Pressão arterial é a força exercida pelo sangue contra qualquer unidade de área da parede vascular, refletindo a
pressão de propulsão criada pela ação do bombeamento do coração. Sendo assim, para sua aferição é necessário
determinar duas pressões:
Pressão Sistólica→ pressão maior que ocorre na aorta e resulta da contração do ventrículo esquerdo.
Pressão Diastólica→ pressão mínima, correspondente ao momento em que o ventrículo esquerdo volta a encher-se
para retomar todo o processo da circulação.
A pressão arterial média é a pressão média existente na árvore arterial durante um ciclo cardíaco. A pressão média
não representa a média aritmética entre a pressão sistólica e a diastólica, em virtude do formato da onda de pulso; ela
está mais próxima da pressão diastólica que da sistólica, porque a diástole dura o dobro de tempo da sístole, e seu
valor aproximado é de 92 mmHg. A PA é um balanço entre o fluxo sanguíneo para dentro das artérias e o fluxo
sanguíneo para fora das fora das artérias. Se dentro > fora→ o sangue se
acumula nas artérias e PAM aumenta. Se fora > dentro→ PAM cai. Sendo
que o fluxo sanguíneo para fora da aorta = débito cardíaco e ele é
influenciado pela resistência periférica, definida como a resistência ao fluxo
oferecida pelas arteríolas.
A diferença entre a pressão sistólica e a pressão diastólica é chamada
pressão de pulso. Seu valor é de 40 mmHg no adulto médio. A pressão de pulso depende diretamente do volume de
ejeção sistólica e do volume de sangue existente no sistema arterial.
Pressão sanguínea nas artérias > pressão sanguínea nas veias→ porque é perdida energia em conseqüência a
resistência ao fluxo oferecida pelos vasos e ela também resulta do atrito entre as células sanguíneas.
Embora a pressão nos ventrículos caia a quase o mmHg durante a diástole ventricular, a pressão diastólica nas
grandes artérias permanece relativamente alta, isso porque esses vasos possuem a capacidade de capturar e
armazenar energia nas suas paredes elásticas.

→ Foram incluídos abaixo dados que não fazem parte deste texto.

/-- A record into the founding area, or, once that is full, the rolling area. -/
def State.writeRecord (s : State) (r : Rec) : State :=
  let n := recSize r.payload.length
  let s := if s.ash.foundFill < foundSize ∧ foundSize < s.ash.foundFill + n then
      let (bs, s) := s.padBytes (foundSize - s.ash.foundFill)
      s.foundPut bs
    else s
  let first := s.ash.foundFill = 0
  let s := if s.ash.foundFill + n ≤ foundSize then s.foundPut r.bytes
    else
      let s := if rollSize < s.ash.rollHead + n then
          let gap := rollSize - s.ash.rollHead
          let s := s.makeRoom gap 16
          let (bs, s) := s.padBytes gap
          s.rollPut bs
        else s
      (s.makeRoom n 16).rollPut r.bytes
  let s := { s with ash := { s.ash with lastGtc := r.gtc, firstGtc := if first then r.gtc else s.ash.firstGtc } }
  (s.toTelemetry r).bump 0x2A00 7

/-! ## The hold queue (R326, R327) -/

/-- A record waits in the hold queue of 256, or is dropped and counted. -/
def State.holdRecord (s : State) (r : Rec) : State :=
  if s.ash.hold.length < 256 then { s with ash := { s.ash with hold := s.ash.hold ++ [{ r with held := true }] } }
  else
    let gap := match s.ash.gap with
      | none => (r.gtc, 1, r.suppCount)
      | some (t, n, k) => (t, n + 1, k + r.suppCount)
    ({ s with ash := { s.ash with gap := some gap } }).bump 0x2A00 8

/-- A record leaves the sort stage. -/
def State.leaveSort (s : State) (r : Rec) : State := if s.ash.freeze.isSome || s.ash.checkpoint then s.holdRecord r else s.writeRecord r

/-- In the watch state records go to a retention buffer of 64 KiB, in arrival order. -/
def State.retain (s : State) (r : Rec) : State :=
  let used := sumNat (s.ash.retention.map (fun x => recSize x.payload.length))
  if used + recSize r.payload.length ≤ 65536 then { s with ash := { s.ash with retention := s.ash.retention ++ [r] } }
  else
    let d := match s.ash.retDropped with
      | none => (r.gtc, 1, r.suppCount)
      | some (t, n, k) => (t, n + 1, k + r.suppCount)
    { s with ash := { s.ash with retDropped := some d } }

/-- A record is written: into the areas, or in the watch state, while hub SRAM is off, into the retention buffer (R328). -/
def State.putRecord (s : State) (r : Rec) : State := if s.pwr.watch then s.retain r else s.writeRecord r

/-- A GAP record for what was dropped. -/
def State.writeGap (s : State) (gap : Option (Nat × Nat × Nat)) : State :=
  match gap with
  | none => s
  | some (t, n, k) =>
    let (r, s) := s.ownRec t 4 [min n 0xFFFFFFFF, min k 0xFFFFFFFF]
    s.putRecord r

/-- The hold queue is written, in order or by key, and the GAP record after it. -/
def State.writeHeld (s : State) (byKey : Bool) : State :=
  let l := if byKey then sortRecs s.ash.hold else s.ash.hold
  let gap := s.ash.gap
  let s := { s with ash := { s.ash with hold := [], gap := none } }
  (l.foldl State.putRecord s).writeGap gap

/-- A freeze ends. During a checkpoint the queue waits for its end. -/
def State.endFreeze (s : State) : State :=
  if s.ash.freeze.isNone then s
  else
    let s := { s with ash := { s.ash with freeze := none } }
    if s.ash.checkpoint then s else s.writeHeld false

/-- ASH_FREEZE written. -/
def State.setFreeze (s : State) (v : Bool) : State :=
  if !v then s.endFreeze
  else if s.ash.freeze.isSome then s
  else { s with ash := { s.ash with freeze := some ⟨s.time.up, s.cfg 0x2A00 2⟩ } }

def State.freezeExpiry (s : State) : State :=
  match s.ash.freeze with
  | none => s
  | some f => if f.since + f.max * 1000000000 ≤ s.time.up then s.endFreeze else s

def execFreezeMaxExpiry (s : State) : Out := .next s.freezeExpiry

/-! ## Reaching the recorder (R323, R325, R328) -/

/-- The bucket of a code: device code c and LOG CODE c share one. -/
def bucketOf (code : Nat) : Nat := code % 1024

/-- Tokens of a bucket; a bucket starts full. -/
def State.tokensOf (s : State) (b : Nat) : Nat := min (s.bucketCfg b 3) (Tab.get (s.bucketCfg b 3) s.ash.tokens b)

/-- Payload word 0 taken by the suppressed count. -/
def Rec.carry (r : Rec) (n : Nat) : Rec :=
  if n = 0 then r
  else { r with payload := (min n 0xFFFFFFFF :: r.payload).take 32, supp := true, trunc := decide (32 ≤ r.payload.length), suppCount := min n 0xFFFFFFFF }

/-- The rate limit: the record as it passes, or none where it is suppressed and counted. -/
def State.limit (s : State) (r : Rec) : Option Rec × State :=
  if r.code ≤ 5 then
    let (n, s) := s.takeRecSeq r.src
    (some { r with seq := n }, s)
  else
    let b := bucketOf r.code
    let t := s.tokensOf b
    let k := Tab.get 0 s.ash.supp b
    if t = 0 then (none, ({ s with ash := { s.ash with supp := Tab.set s.ash.supp b (k + 1) } }).bump 0x2A00 9)
    else
      let s := { s with ash := { s.ash with tokens := Tab.set s.ash.tokens b (t - 1), supp := Tab.set s.ash.supp b 0 } }
      let (n, s) := s.takeRecSeq r.src
      (some { (r.carry k) with seq := n }, s)

/-- A record that passed its rate limit, marked LATE where its stamp is more than 1 ms ago: held during a checkpoint, retained in the watch
state, written at once when late, else into the sort stage. -/
def State.acceptRecord (s : State) (r : Rec) : State :=
  let r := { r with late := decide (r.gtc + 1000000 < s.time.gtc) }
  if s.ash.checkpoint then s.holdRecord r
  else if s.pwr.watch then s.retain r
  else if r.late then s.leaveSort r
  else { s with ash := { s.ash with sort := insertRec r s.ash.sort } }

/-- The oldest record on its way reaches the recorder. A LOG record takes the GTC of that instant, and its op completes. -/
def State.recordIn (s : State) : State :=
  match s.ash.inbox with
  | [] => s
  | m :: t =>
    let s := { s with ash := { s.ash with inbox := t } }
    let r := if m.logOp.isSome then { m.record with gtc := s.time.gtc } else m.record
    let (out, s) := s.limit r
    let s := match out with | some r => s.acceptRecord r | none => s
    match m.logOp with
    | some (c, q) => (match s.op c q with | some o => s.completeOp c o 0 | none => s)
    | none => s

def execRecord (s : State) : Out := .next s.recordIn

/-- The record with the lowest key leaves the sort stage once the GTC has passed its stamp by 1 ms. -/
def State.sortRelease (s : State) : State :=
  match s.ash.sort with
  | [] => s
  | r :: t => if r.gtc + 1000000 ≤ s.time.gtc then ({ s with ash := { s.ash with sort := t } }).leaveSort r else s

def execSortRelease (s : State) : Out := .next s.sortRelease

/-- A bucket gains a token, 1/RATE s after the one before. -/
def State.refill (s : State) (b : Nat) : State :=
  let due := match Tab.find s.ash.refilled b with | some t => decide (t + 1000000000 / s.bucketCfg b 2 ≤ s.time.up) | none => true
  if due then
    { s with ash := { s.ash with tokens := Tab.set s.ash.tokens b (min (s.bucketCfg b 3) (s.tokensOf b + 1))
                                 refilled := Tab.set s.ash.refilled b s.time.up } }
  else s

def execTokenRefill (bucket : Nat) (s : State) : Out := .next (s.refill (bucket % 1024))

/-! ## Checkpoints (R327, R328) -/

/-- The sort stage is released at once, in key order. -/
def State.flushSort (s : State) : State :=
  let l := s.ash.sort
  l.foldl State.leaveSort { s with ash := { s.ash with sort := [] } }

/-- Steps 1 to 3: any freeze ends, the sort stage is released, a CHECKPOINT record is written. -/
def State.checkpointRecord (s : State) (why : Nat) : State :=
  let s := (s.endFreeze.flushSort).bump 0x2A00 10
  let (r, s) := s.ownRec s.time.gtc 3 [why]
  s.putRecord r

/-- A checkpoint for PFAIL_N begins; one still running goes on to its own end. -/
def State.checkpointStart (s : State) : State :=
  if s.ash.checkpoint then s
  else
    let s := s.checkpointRecord 0
    { s with ash := { s.ash with checkpoint := true } }

/-- Steps 4 and 5; the records that waited are written by key, unless a freeze still holds them. -/
def State.checkpointEnd (s : State) : State :=
  if !s.ash.checkpoint then s
  else
    let s := s.persistOpen.msix 7
    let s := { s with ash := { s.ash with checkpoint := false, checkpointed := s.meas.pfail } }
    if s.ash.freeze.isSome then s else s.writeHeld true

def execCheckpointComplete (s : State) : Out := .next s.checkpointEnd

/-! ## PFAIL_N (R237, R248, R281) -/

/-- Whether a counter of the dictionary is kept in the hub keep, by its key. -/
def State.kept (s : State) (key : Nat) : Bool :=
  match s.row (key / 256) (key % 256) with
  | some r => r.persist
  | none => false

/-- The PERSIST counters go to the hub keep. -/
def State.persistCounters (s : State) : State :=
  { s with keep := { s.keep with counters := s.counters.filter (fun e => s.kept e.1), prevCounters := s.keep.counters, countersAt := s.time.up } }

/-- A minute has passed since the counters were last persisted (R281). -/
def State.counterMinute (s : State) : State := if s.time.up < s.keep.countersAt + 60000000000 then s else s.persistCounters

def execCounterPersist (s : State) : Out := .next s.counterMinute

/-- PFAIL_N asserted: counted, recorded, a fault cause for the DAC channels that ask for it, and the checkpoint; during an
Ashpit clear the checkpoint waits for its end. -/
def State.pfail (s : State) : State :=
  if s.meas.pfail then s
  else
    let s := { s with meas := { s.meas with pfail := true } }
    let s := (s.bump 0x2470 0x0C).record 0x0010 0x002B []
    let s := (List.range 16).foldl (fun s ch =>
      if s.cfg (dacIdx ch) 0x0F = 1 then (s.modDac ch (fun d => { d with causes := setBit d.causes 3 true })).faultDac ch 3 else s) s
    let s := s.persistCounters.persistTe
    if s.ash.clearing then { s with ash := { s.ash with pfailWaits := true } } else s.checkpointStart

def execPfail (s : State) : Out := .next s.pfail

/-- PFAIL_N high again: no longer a cause, and the rails did not fail. -/
def State.pfailEnd (s : State) : State :=
  let s := (List.range 16).foldl (fun s ch => s.modDac ch (fun d => { d with causes := setBit d.causes 3 false })) s
  { s with meas := { s.meas with pfail := false }, ash := { s.ash with checkpointed := false } }

def execPfailDeassert (s : State) : Out := .next s.pfailEnd

/-! ## Clears (R329) -/

/-- Counters a clear resets: those of 0x2801, the per-core ones, RECORDS, HOLD_OVERFLOW, SUPPRESSED_TOTAL. -/
def clearedCounter (key : Nat) : Bool :=
  let i := key / 256
  let n := key % 256
  i == 0x2801 || (decide (0x3000 ≤ i) && decide (i < 0x3248)) || (i == 0x2A00 && (n == 7 || n == 8 || n == 9))

/-- An accepted clear: sort stage and hold queue drained, both areas and their copies emptied, counters reset, and the
CLEAR record first in the new founding area. -/
def State.clearAsh (s : State) (slot : Nat) : State :=
  let s := s.flushSort.writeHeld false
  let a := s.ash
  let n := s.count 0x2A00 7
  let words := [a.firstGtc % 2 ^ 32, a.firstGtc / 2 ^ 32, n % 2 ^ 32, n / 2 ^ 32, slot, a.lastGtc % 2 ^ 32, a.lastGtc / 2 ^ 32]
  let s := (s.wipe foundBase (rollBase + rollSize)).keepLast (odKey 0x2A00 0x0D) a.lastClear
  let s := { s with
    ash := { s.ash with foundFill := 0, rollHead := 0, rollOldest := 0, rollUsed := 0, clearing := true, lastClear := s.time.gtc },
    keep := { s.keep with ash := [], ashFill := 0, ashHead := 0, ashOldest := 0, ashUsed := 0, prevFill := s.keep.ashFill, prevHead := s.keep.ashHead, prevOldest := s.keep.ashOldest },
    counters := s.counters.filter (fun e => !clearedCounter e.1) }
  let (r, s) := s.ownRec s.time.gtc 1 words
  s.writeRecord r

/-- The clear has finished; a PFAIL_N that came meanwhile is served. -/
def State.clearEnd (s : State) : State :=
  if !s.ash.clearing then s
  else
    let waits := s.ash.pfailWaits
    let s := { s with ash := { s.ash with clearing := false, pfailWaits := false } }
    if waits then s.checkpointStart else s

def execAshClearComplete (s : State) : Out := .next s.clearEnd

A multiplicidade de fatores que influenciam a pressão arterial cria a necessidade de existirem mecanismos reguladores
– capazes de integrar e harmonizar a atuação dos vários elementos que agem por via neurogênica ou humoral, que
podem ser a curto ou a longo prazo. Os mecanismos de regulação da pressão arterial a longo prazo são mecanismos
hormonais e fundamentalmente ligados à volemia. Os mecanismos a curto prazo estão diretamente ligados a reflexos
neurais, que modificam as variáveis hemodinâmicas que determinam a pressão, então o órgão-alvo nesse caso é o
próprio coração. Os mecanismos a longo prazo têm ação direta na volemia, então o órgão-alvo normalmente é o rim, o
responsável pela regulação da perda hídrica e um dos sistemas mais estudados é o da
renina-angiotensina-aldosterona.
A manutenção dos níveis pressóricos dentro de uma faixa de normalidade depende de variações ou do débito cardíaco
ou da resistência periférica ou de ambos. Diferentes mecanismos de controle estão envolvidos não só na manutenção
como na variação momento a momento da pressão arterial, regulando o calibre e a reatividade vascular, a distribuição
de fluido dentro e fora dos vasos e o débito cardíaco.
Além das rápidas respostas neurais (segundos), os pressorreceptores controlam também a liberação de vários
hormônios que participam na manutenção dos valores basais da PA. Durante quedas sustentadas da PA, por exemplo,
ocorre maior liberação de epinefrina e norepinefrina pela medula adrenal, maior liberação de vasopressina pela
neuro-hipófise e aumento dos níveis plasmáticos de renina. Esses sistemas hormonais prolongam por minutos ou até
mesmo horas as respostas cardiovasculares comandadas pelos pressorreceptores.
Sendo que ajustes para o volume aumentado são responsabilidade primárias
dos rins. Se o volume aumenta, os rins restauram o volume normal excretando o
excesso de água. Mas a compensação para a diminuição do volume necessita
de uma resposta integrada dos rins e do sistema circulatório, uma vez que se os volumes sanguíneos diminuírem os
rins não podem restaurar o liquido perdido, eles podem tentar conservar o volume de sangue e assim evitar uma
diminuição adicional.
E ainda, a distribuição relativa de sangue entre o lado arterial e o lado venoso pode ser um fator importante na
manutenção da PA. Assim, as veias atuam como reservatório de volume,
contendo sangue que pode ser redistribuído para as artérias caso necessário.
↓PA ↑atividade simpática contraindo as veias ↓sua capacidade e redistribuindo
o sangue para o lado arterial da circulação.
2 – Caracterizar o controle da temperatura, enfatizando a ação da hipotermia sobre os órgãos e sistemas.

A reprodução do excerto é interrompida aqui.